EXERCISE DETAILS =>
Each line of the records below that holds "itself" should be returned.

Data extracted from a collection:
-- ==== Sys2Proof/Machine/Link.lean ====
section
/-! DEFINITION. Damfonos ports (spec 26 R382 to R387): CRC-32C, flits, the choice of a port, sending and resending,
lost destinations; and the events FLIT_RECEIVE, RETRY_REQUEST and PORT_RETRAIN. How a message is cut into segments
is the model's own (assumption log 31). -/
namespace Sys2Proof.Machine

/-! ## CRC-32C (06 R100) -/

/-- Eight steps of the reflected polynomial. -/
def crcBits : Nat → Nat → Nat
  | 0, c => c
  | n + 1, c => crcBits n (if c % 2 = 1 then (c / 2) ^^^ 0x82F63B78 else c / 2)

/-- The register after the bytes. -/
def crcFrom : Nat → List Byte → Nat
  | c, [] => c
  | c, b :: bs => crcFrom (crcBits 8 (c ^^^ b.toNat)) bs

/-- CRC-32C of bytes (R100). -/
def crc32c (bs : List Byte) : Nat := crcFrom 0xFFFFFFFF bs ^^^ 0xFFFFFFFF

/-! ## Ports and ranks -/

/-- A port has gone down after failing its retraining (R383, R387). -/
def portDead (s : State) (p : Nat) : Bool := !(s.port p).up && 3 ≤ (s.port p).attempts

/-- The route mask of a rank (R385). -/
def routeOf (s : State) (rank : Nat) : BitVec 18 := sget 0#18 s.routes rank

/-- The destination rank is lost (R385, R387). -/
def rankLost (s : State) (rank : Nat) : Bool :=
  decide (2 ^ 17 ≤ rank) || routeOf s rank == 0#18 ||
    (List.range 18).all fun p => !(routeOf s rank).getLsbD p || portDead s p

/-- A port carries traffic. -/
def portOpen (s : State) (p : Nat) : Bool := (s.port p).up && !(s.port p).training

/-- Some port carries traffic, so that a message can arrive (R383, R384). -/
def linkUp (s : State) : Bool := (List.range 18).any (portOpen s)

/-- The ports of a rank's mask that are up. -/
def portsUp (s : State) (rank : Nat) : List Nat :=
  (List.range 18).filter fun p => (routeOf s rank).getLsbD p && portOpen s p

/-! ## Flits (R382) -/

/-- The bytes 0 to 251 of a flit of kind fk: 1 a message segment, 2 a retry request. -/
def flitBody (p : Port) (fk dst kind : Nat) (seg : List Byte) : List Byte :=
  let link := p.nextSeq.toNat + p.lastSeq.toNat * 2 ^ 12 + fk * 2 ^ 24
  let route := dst % 2 ^ 17 + Config.deviceRank.toNat * 2 ^ 17 + kind % 16 * 2 ^ 34
  leBytes 8 link ++ leBytes 8 route ++ (seg ++ List.replicate (236 - seg.length) 0#8)

/-- A port with one more flit sent. -/
def Port.sendFlit (p : Port) (fk dst kind : Nat) (seg : List Byte) (now : Nat) : Port :=
  let b := flitBody p fk dst kind seg
  { p with
    nextSeq := p.nextSeq + 1#12
    unacked := p.unacked ++ [b ++ leBytes 4 (crc32c b)]
    ackCycle := if p.unacked.isEmpty then now else p.ackCycle }

/-- A port with a retry request sent that names seq n (R383): the payload holds it in its first two bytes (assumption
log 31). A port that keeps 2,048 flits has no room for it. -/
def Port.sendRetry (p : Port) (n : BitVec 12) (now : Nat) : Port :=
  if 2048 ≤ p.unacked.length then p else { p.sendFlit 2 0 0 (leBytes 2 n.toNat) now with sentRetry := true }

/-- The segments of a message. -/
def segments : Nat → List Byte → List (List Byte)
  | 0, _ => []
  | n + 1, bs => if bs.length ≤ 236 then [bs] else bs.take 236 :: segments n (bs.drop 236)

/-- The contents of a message as bytes. -/
def Msg.bytes (m : Msg) : List Byte :=
  leBytes 8 m.tag ++ leBytes 8 m.group ++ m.nums.flatMap (leBytes 8) ++ m.data

/-- The segments of a message. -/
def Msg.segs (m : Msg) : List (List Byte) := segments (m.bytes.length / 236 + 1) m.bytes

/-- The port that takes a message: one of its mask that is up (R385) and has room for its flits (R383). -/
def portFor (s : State) (m : Msg) : Option Nat :=
  let ups := (portsUp s m.dst).filter fun p => (s.port p).unacked.length + m.segs.length ≤ 2048
  if ups.isEmpty then none
  else ups[Config.portChoice Config.deviceRank.toNat m.dst m.tag % ups.length]?

/-- Send a message on its port now, if there is one. -/
def putOut (s : State) (m : Msg) : State × Msg :=
  match portFor s m with
  | none => (s, { m with port := none })
  | some p =>
    let q := m.segs.foldl (fun q seg => q.sendFlit 1 m.dst m.kind seg s.cycle) (s.port p)
    (s.setPort p q, { m with port := some p })

/-- A message leaves the device, or waits in the outbox for a port; one to a lost rank is dropped with an error record
(R387). -/
def pushOut (s : State) (m : Msg) : State :=
  if rankLost s m.dst then pushErr s 3 4 0 0x1FF 0
  else
    let r := putOut s m
    { r.1 with outbox := r.1.outbox ++ [r.2] }

/-- Send a message that waits for its answer. -/
def sendMsg (s : State) (w : RemoteWait) : State :=
  let tag := s.remoteSeq
  let r := putOut { s with remoteSeq := tag + 1 } { w.msg with tag }
  { r.1 with
    outbox := r.1.outbox ++ [r.2]
    remote := r.1.remote ++ [{ w with tag, msg := r.2 }] }

/-- A message that waits for its answer and has been dropped: it is not sent before JAPP_RESEND (R387). -/
def holdMsg (s : State) (w : RemoteWait) : State :=
  { s with
    remoteSeq := s.remoteSeq + 1
    remote := s.remote ++ [{ w with tag := s.remoteSeq, msg := { w.msg with tag := s.remoteSeq } }] }

/-- Messages of the outbox that have no port are sent where one is up, oldest first. -/
def flushOut (s : State) : State :=
  let r := s.outbox.foldl
    (fun (a : State × List Msg) m =>
      if m.port.isSome || portsUp a.1 m.dst = [] then (a.1, a.2 ++ [m])
      else
        let q := putOut a.1 m
        (q.1, a.2 ++ [q.2])) (s, [])
  { r.1 with
    outbox := r.2
    remote := r.1.remote.map fun w =>
      match r.2.find? fun m => m.tag = w.tag && m.kind = w.msg.kind && m.dst = w.msg.dst with
      | some m => { w with msg := m }
      | none => w }

/-! ## Lost destinations (R387) -/

/-- The strand's late load or atomic that waits for message tag is lost (R387). -/
def Late.lose (x : Late) (tag : Nat) : Late := if x.parts.any fun p => p.1 == tag + 1 then { x with lost := true } else x

/-- The strand of a number. -/
def kindOf : Nat → StrandKind
  | 0 => .s
  | 1 => .v
  | 2 => .m
  | _ => .c

/-- The strand whose own access a message is, with its late loads changed. -/
def mapLate (s : State) (w : RemoteWait) (f : Late → Late) : State :=
  match w.by_ with
  | none => s
  | some n =>
    let x := s.strand w.crew (kindOf n)
    s.setStrand w.crew (kindOf n) { x with late := x.late.map f }

/-- The state without the message of a tag. -/
def dropTag (s : State) (tag : Nat) : State := { s with remote := s.remote.filter fun x => x.tag ≠ tag }

/-- What becomes of a wait whose destination is lost (R387): a load or atomic makes an error record and its reader
learns of it, a japp stays in flight, a write counts as performed with an error record, an answer of a jfetch is
dropped, and a collective or send finds the loss itself. -/
def loseWait (s : State) (w : RemoteWait) : State :=
  let e := if w.msg.kind = 1 then pushErr s 3 4 (s.crew w.crew).tenant w.crew 0 else s
  if w.load && w.by_.isSome then dropTag (mapLate e w fun x => x.lose w.tag) w.tag
  else if w.load then
    { e with remote := e.remote.map fun x => if x.tag = w.tag then { x with lost := true } else x }
  else if w.msg.kind = 4 ∧ w.op.isSome = true then s
  else dropTag e w.tag

/-- A message of the outbox has not left and its rank is lost. -/
def strayMsg (s : State) (m : Msg) : Bool := m.port.isNone && rankLost s m.dst

/-- The waits on lost ranks end by R387, and what has not left for one is dropped, with an error record each. -/
def loseAll (s : State) : State :=
  let t := s.remote.foldl (fun s w => if rankLost s w.msg.dst && !w.lost then loseWait s w else s) s
  let u := t.outbox.foldl (fun u m => if strayMsg t m && m.kind != 1 then pushErr u 3 4 0 0x1FF 0 else u) t
  { u with outbox := u.outbox.filter fun m => !strayMsg t m }

/-! ## Events -/

/-- The number of a flit after an acknowledgement: those up to seq ack are dropped from the unacknowledged ones. -/
def Port.acked (p : Port) (ack : BitVec 12) (now : Nat) : Port :=
  let first := p.nextSeq - BitVec.ofNat 12 p.unacked.length
  let n := (ack - first + 1#12).toNat
  if n = 0 ∨ p.unacked.length < n then p
  else { p with
    unacked := p.unacked.drop n
    ackCycle := now
    retryCount := 0 }

/-- A flit's codes are assigned and its reserved fields are zero (R382). -/
def flitOk (link route : Nat) : Bool :=
  let kind := link / 2 ^ 24 % 16
  let mk := route / 2 ^ 34 % 16
  kind ≤ 3 && link / 2 ^ 28 = 0 && route / 2 ^ 38 = 0 && (kind ≠ 1 || (1 ≤ mk && mk ≤ 5))

/-- The port begins to retrain (R383): the count saturates (R384). -/
def Port.train (p : Port) : Port :=
  { p with
    training := true
    attempts := 0
    retrains := min 255 (p.retrains + 1) }

/-- A port after a retry request that names seq n (R383, R384): the flits from n are sent again; the sixteenth request
for the same seq makes the port retrain. -/
def Port.retry (p : Port) (n : BitVec 12) : Port :=
  let first := p.nextSeq - BitVec.ofNat 12 p.unacked.length
  let count := if p.retrySeq = n then p.retryCount + 1 else 1
  let q := { p with
    retries := min (2 ^ 32 - 1) (p.retries + 1)
    retrySeq := n
    retryCount := count
    resend := p.unacked.drop (n - first).toNat }
  if 16 ≤ count then { q.train with retryCount := 0 } else q

/-- The port after a flit that is good and in order: its ack is taken. -/
def Port.accept (p : Port) (seq ack : BitVec 12) (now : Nat) : Port :=
  { p.acked ack now with
    lastSeq := seq
    sentRetry := false }

/-- FLIT_RECEIVE (R382, R383): a good flit in order is accepted and its ack taken; one with a reserved code or field is
then discarded with an error record, and a retry request is answered; any other flit gets one retry request. -/
def execFlitReceive (port : Nat) (flit : List Byte) (s : State) : Outcome :=
  if 18 ≤ port ∨ flit.length ≠ 256 ∨ (s.port port).up = false then notEnabled "FLIT_RECEIVE"
  else
    let p := s.port port
    let link := leNat (flit.take 8)
    let route := leNat ((flit.drop 8).take 8)
    let seq := BitVec.ofNat 12 link
    let ack := BitVec.ofNat 12 (link / 2 ^ 12)
    if crc32c (flit.take 252) = leNat (flit.drop 252) ∧ seq = p.lastSeq + 1#12 then
      let q := p.accept seq ack s.cycle
      if !flitOk link route then .next (flushOut (pushErr (s.setPort port q) 3 4 0 0x1FF 0))
      else if link / 2 ^ 24 % 16 = 2 then
        .next (flushOut (s.setPort port (q.retry (BitVec.ofNat 12 (leNat ((flit.drop 16).take 2))))))
      else .next (flushOut (s.setPort port q))
    else if p.sentRetry then .next s
    else .next (s.setPort port (p.sendRetry (p.lastSeq + 1#12) s.cycle))

/-- RETRY_REQUEST (R383, R384): a request that names a seq arrives on a port. -/
def execRetryRequest (port seq : Nat) (s : State) : Outcome :=
  if 18 ≤ port ∨ (s.port port).up = false then notEnabled "RETRY_REQUEST"
  else .next (s.setPort port ((s.port port).retry (BitVec.ofNat 12 seq)))

/-- Every chunk on a port that has no acknowledgement or answer is sent again on another port of its mask (R386; log
32 says what is not sent again by itself). -/
def resendFrom (s : State) (port : Nat) : State :=
  let r := s.remote.foldl
    (fun (a : State × List RemoteWait) w =>
      if w.msg.port = some port && w.answer.isNone && !w.lost then
        let q := putOut a.1 w.msg
        ({ q.1 with outbox := q.1.outbox ++ [q.2] }, a.2 ++ [{ w with msg := q.2 }])
      else (a.1, a.2 ++ [w])) (s, [])
  { r.1 with remote := r.2 }

/-- The port has reason to retrain: it is training, it is not up yet, or 2^20 cycles have passed with flits
outstanding and no advance of ack (R383). -/
def mustTrain (s : State) (p : Port) : Bool :=
  p.training || (!p.up && decide (p.attempts < 3)) || (!p.unacked.isEmpty && decide (p.ackCycle + 2 ^ 20 ≤ s.cycle))

/-- PORT_RETRAIN (R383): one attempt of a port succeeds, and its unacknowledged flits go out again, or fails; the third
failure takes the port down with an error record. -/
def execPortRetrain (port : Nat) (ok : Bool) (s : State) : Outcome :=
  if 18 ≤ port ∨ mustTrain s (s.port port) = false then notEnabled "PORT_RETRAIN"
  else
    let p := s.port port
    let p := if p.training || !p.up then p else p.train
    if ok then
      .next (flushOut (s.setPort port { p with
        up := true
        training := false
        attempts := 0
        resend := p.unacked
        ackCycle := s.cycle }))
    else if p.attempts + 1 < 3 then
      .next (s.setPort port { p with
        attempts := p.attempts + 1
        training := p.up })
    else
      let s1 := s.setPort port { p with
        up := false
        training := false
        attempts := 3
        unacked := [] }
      .next (loseAll (resendFrom (pushErr s1 3 4 0 0x1FF 0) port))

end Sys2Proof.Machine
end

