/-- What keeps an agent from translating at all: a fault record on which it waits, or whose answer is that the page
stays unresolved (R353); or a clock that is off (R348). -/
def agentHeld (a : Agent) (s : State) (ready : Bool) (q : Nat) : Option Stop :=
  match faultOf s a.who with
  | some (f, v) => some (if f.unres then .trap cStage2 v else .wait q s)
  | none => if ready then none else some (.wait q s)

/-- Translate for an agent: one of the caches, or a walk. -/
def agentXlate (a : Agent) (s : State) (va : Word) (need : BitVec 3) (q : Nat := qXlate) (margin : Nat := 0) :
    Res (State × Tlb) :=
  let n := va.toNat % 2 ^ 57
  match agentHeld a s (clockOkFor s a.cu a.fn (n / 4096) margin) q with
  | some e => .error e
  | none => agentAnswer a va need q (xlate s a.cu a.fn n need margin)

/-- Renew a translation that an agent uses: a page that is no longer the same raises XLATE_CHANGED (R349). -/
def agentRenew (a : Agent) (s : State) (t : Tlb) (va : Word) (need : BitVec 3) : Res (State × Tlb) :=
  match agentHeld a s (clockOk s a.cu) qXlate with
  | some e => .error e
  | none => agentAnswer a va need qXlate (rewalkIn s a.cu t (va.toNat % 2 ^ 57) need)

/-- The places of c bytes at va within a translated page: a group window's page is made local or left remote. A frame
that is being formatted holds the access (R355). -/
def pagePlaces (a : Agent) (s : State) (t : Tlb) (va : Word) (c : Nat) (store : Bool) : Res (List Place) :=
  let k := t.key va.toNat
  if t.gw && entryBusy s ((k - 2 ^ 56) / 2 ^ 32) then .error (.wait qMem s)
  else
  match (if t.gw then windowPlace s a.fn k c store else .ok [(k, c)]) with
  | .error e => .error (.xtrap e va s)
  | .ok ps => if t.gw && ps.any fun p => formatting s p.1 then .error (.wait qMem s) else .ok ps

/-- The places of n bytes of GLOBAL from va on, lowest page first (R340, R342); an address beyond the field is none (03
R42). -/
def agentPlaces (a : Agent) (need : BitVec 3) (q margin : Nat) : Nat → Word → Nat → State → Res (State × List Place)
  | 0, _, _, s => .ok (s, [])
  | fuel + 1, va, n, s =>
    if n = 0 then .ok (s, [])
    else if 2 ^ 57 ≤ va.toNat then .error (.xtrap cSpace va s)
    else
      let c := min n (4096 - va.toNat % 4096)
      match agentXlate a s va need q margin with
      | .error e => .error e
      | .ok (s1, t) =>
        match pagePlaces a s1 t va c (need.getLsbD 1) with
        | .error e => .error e
        | .ok ps =>
          match agentPlaces a need q margin fuel (va + BitVec.ofNat 64 c) (n - c) s1 with
          | .error e => .error e
          | .ok (s2, rest) => .ok (s2, ps ++ rest)

/-! ## Counting -/

/-- Which counter of 27 R400 counts the bytes of a key. -/
def countersOf (k : Nat) (store : Bool) : Nat :=
  if k < 2 ^ 53 then (if store then 5 else 4) else if k < 2 ^ 54 then 6 else if k < 2 ^ 55 then 7 else 8

/-- Count the bytes of local places for a tenant: those that the access asks for, also on a compressed page, where the
stack moves others (R51 and 27 R400 do not say which; DESIGN CHOICE, assumption log 78). -/
def countPlaces (s : State) (tenant : Nat) (store : Bool) (ps : List Place) : State :=
  ps.foldl (fun s p => if isWindowKey p.1 then s else countFor s tenant (countersOf p.1 store) p.2) s

/-- The bytes at local places. -/
def readPlaces (m : List Host.Cell) (ps : List Place) : List Byte := ps.flatMap fun p => memBytes m p.1 p.2

/-! ## Messages of remote accesses -/

/-- For whom a remote access is sent: the crew, the operation if any, the agent that reads the answer, and the strand
whose own access it is with its class and the classes that wait for it (04 R59, R62). -/
structure Sender where
  crew : Nat
  op : Option Nat := none
  agent : Option Waiter := none
  by_ : Option Nat := none
  cls : Nat := 0
  holds : BitVec 16 := 0#16

/-- The message of a remote access of a window to a member (R386, R389): nums begin with 0 load, 1 store, 2 atomic, 3
cred, and end with rbase, with which the offsets among them are physical addresses on the member. -/
def accessMsg (s : State) (w : Win) (dst : Nat) (nums : List Nat) (data : List Byte) : Msg :=
  { kind := 1, group := w.group, dst := memberRank s w dst, tag := 0, nums := nums ++ [w.rbase], data }

/-- Send a remote access to one member. A lost member's message is dropped with an error record (R387). -/
def sendRemote (s : State) (a : Sender) (w : Win) (dst : Nat) (nums : List Nat) (data : List Byte)
    (place : Option Place := none) : State :=
  if memberLost s w dst then pushErr s 3 4 w.tenant a.crew 0
  else
    sendMsg (countFor s w.tenant 9 data.length) {
      tag := 0
      crew := a.crew
      op := a.op
      agent := a.agent
      by_ := a.by_
      cls := a.cls
      holds := a.holds
      msg := accessMsg s w dst nums data
      load := place.isSome
      place := place.getD (0, 0) }

/-- A port takes a message to the member now, or the member is lost (R385, R387): else the access stays in its unit (22
R345). -/
def memberReady (s : State) (w : Win) (dst : Nat) (nums : List Nat) (data : List Byte) : Bool :=
  memberLost s w dst || (portFor s (accessMsg s w dst nums data)).isSome

/-- The window of a place. -/
def placeWindow (p : Place) : Nat := (p.1 - 2 ^ 56) / 2 ^ 32

/-- The members that a store through a window reaches (R389). -/
def Win.targets (w : Win) : List Nat := if w.target = allMembers then List.range w.members else [w.target]

/-- Every message of a store to a place can leave. -/
def storeReady (s : State) (p : Place) : Bool :=
  !isWindowKey p.1 ||
    (match winEntry s (placeWindow p) with
     | none => true
     | some w => w.targets.all fun x =>
        x == w.self || memberReady s w x [1, 0, p.1 % 2 ^ 32, p.2] (List.replicate p.2 0#8))

/-- Store bytes at a window place: at the target, or at every member, this device included (R389). -/
def storeWindow (s : State) (a : Sender) (k : Nat) (bs : List Byte) : State :=
  match winEntry s ((k - 2 ^ 56) / 2 ^ 32) with
  | none => s
  | some w =>
    let o := k % 2 ^ 32
    let one (s : State) (x : Nat) : State :=
      if x = w.self then
        (if w.inside o bs.length then
          countPlaces { s with mem := memWrite s.mem (w.rbase + o) bs } w.tenant true [(w.rbase + o, bs.length)]
         else pushErr s 3 4 w.tenant a.crew 0)
      else sendRemote s a w x [1, 0, o, bs.length] bs
    w.targets.foldl one s

/-- Store bytes at places, local or remote. -/
def storePlaces (a : Sender) : List Place → List Byte → State → State
  | [], _, s => s
  | (k, c) :: r, bs, s =>
    let s := if isWindowKey k then storeWindow s a k (bs.take c)
      else { s with mem := memWrite s.mem k (bs.take c) }
    storePlaces a r (bs.drop c) s

/-- A byte lies in one of the places. -/
def inPlaces (ps : List Place) (k : Nat) : Bool := ps.any fun p => decide (p.1 ≤ k) && decide (k < p.1 + p.2)

/-- Two places have a byte in common. -/
def placesMeet (a b : Place) : Bool := decide (a.1 < b.1 + b.2) && decide (b.1 < a.1 + a.2)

RESULT OF THE TASK =>
dropped, and a collective or send finds the loss itself. -/
32 says what is not sent again by itself). -/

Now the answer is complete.